Who: will, capacity, vision

One of the reasons Cisco continues to dominate the networking business is that in absolute dollars, they have the capacity to outspend their competitors. What they cannot build, they are also willing to buy, which they have shown a propensity to do, Meraki and SourceFire being just a couple of cases in point. There is more. Perhaps little noticed in the Cat 9K announcements by those that do not study value propositions, business models, and strategy, was a subtle linkage between Cisco’s own silicon, its subscription services, and a larger analytics ecosystem. It is hard to know for sure whether this was marketing messaging, the confluence of forces including the desire to deposition merchant silicon, or a larger aha inside Cisco. Whether intentional or accidental on Cisco’s part, they are stumbling forward in the right direction, and may be on the cusp of manifesting what is needed to push the subscription model forward. Competitors should take note not to fall too far behind, especially with respect to operating model capabilities, which can be hard to turn around quickly.
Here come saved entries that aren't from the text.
-- ==== Sys2Proof/Machine/Load8.lean ====
section
/-! DEFINITION. Eight-bit loads (spec/43_load8.md R181 to R186). None reads or writes a flag (R187). -/

namespace Sys2Proof.Machine

/-- `LD r8,r8'` (R181): `x <- r8[s]`, then `r8[d] <- x`. Both fields `[HL]` "is not this instruction": its byte 0x76 is HALT's,
which reports `UnknownOpcode` (R217, C6); `step` never gives that term (log 9). -/
def execLdR8R8 (dst src : R8) (s : State) : Host.Outcome State Fault Refusal :=
  if dst = .mHL ∧ src = .mHL then .next (s.raiseUnknownOpcode 0x76)
  else
    let q := s.r8Read src
    .next (q.2.r8Write dst q.1)

/-- `LD r8,imm8` (R182). -/
def execLdR8Imm8 (r : R8) (n : Byte) (s : State) : Host.Outcome State Fault Refusal := .next (s.r8Write r n)

/-- `LD [r16mem],A` (R183). -/
def execLdR16memA (p : R16Mem) (s : State) : Host.Outcome State Fault Refusal :=
  let q := s.r16mem p
  .next (q.2.busWrite q.1 s.r.a)

/-- `LD A,[r16mem]` (R184). -/
def execLdAR16mem (p : R16Mem) (s : State) : Host.Outcome State Fault Refusal :=
  let q := s.r16mem p
  let x := q.2.busRead q.1
  .next (x.2.setA x.1)

/-- `LDH [a8],A` (R185). -/
def execLdhA8A (n : Byte) (s : State) : Host.Outcome State Fault Refusal := .next (s.busWrite (highPage n) s.r.a)

/-- `LDH A,[a8]` (R186). -/
def execLdhAA8 (n : Byte) (s : State) : Host.Outcome State Fault Refusal :=
  let x := s.busRead (highPage n)
  .next (x.2.setA x.1)

end Sys2Proof.Machine
end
Arista’s strategy implies a continued focus on product capabilities, competing on the basis of best of breed and partnerships. That focus does not lend itself to dramatic or quick business model change. In saying that, I am not necessarily critiquing Arista, there is still something to be said for having the best product. Arista had one publicly communicated flirtation with the subscription model before pulling back. There are numerous software assets that Arista has where the subscription model could be deepened beyond what is already offered.

I will not comment publicly on Juniper Networks specifics until the new year (2019), having recently worked there. What is well known is Juniper has a number of software assets, some of which are already sold using subscription pricing models. Juniper has also previously made available disaggregated pricing on some hardware offerings.

I will also leave comment on Nokia to a future time. It is worth mentioning that looking at what a number of smaller suppliers are doing could yield interesting observations: BigSwitch, Cumulus, SD-WAN suppliers, to name a few.

Across many industries, significant and successful business model disruption usually comes from new entrants. The core routing and switching segments have numerous barriers to entry. It is hard to image a huge disruption to the market as-is, especially through the subscription model, unless something like SD-WAN becomes massively disruptive. The amount of account control incumbents have, the R&D investment needed, etc. make it unlikely that a new player will disrupt.

That said, the term “black swan” exists, precisely because some things are hard to see. It was perhaps hard to see the emergence of Arista ten years ago, but here it is, it found a niche in the networking space, and leveraged it for expanded success. For many, it was probably hard to see the emergence of Nokia (ALU/Timetra) in the aggregation segment, but the journey of IP/MPLS penetration throughout service provider networking was not complete, and here we are today, with Nokia having a significant edge/aggregation share. Then there is the Huawei story…If the subscription model does become part of a disruptive new entrant play, it will probably be because some stone was left unturned by the incumbents. Both incumbents and new entrants should focus on what those unturned stones are, to assess whether there are also compelling unmet needs.

When: Network2025

By 2025, subscription-based revenues (not including traditional separately sold support services) will be at least 30% of major equipment revenue streams, with an upside potential of 50%.


The subscription business model (the manifestation of an end-to-end value chain) is not a given as a disruptive trend, but it is a possibility, and definitely an opportunity to change the game. Who will lead this change, and when this change becomes mainstream, remain questions of ongoing research and assessment.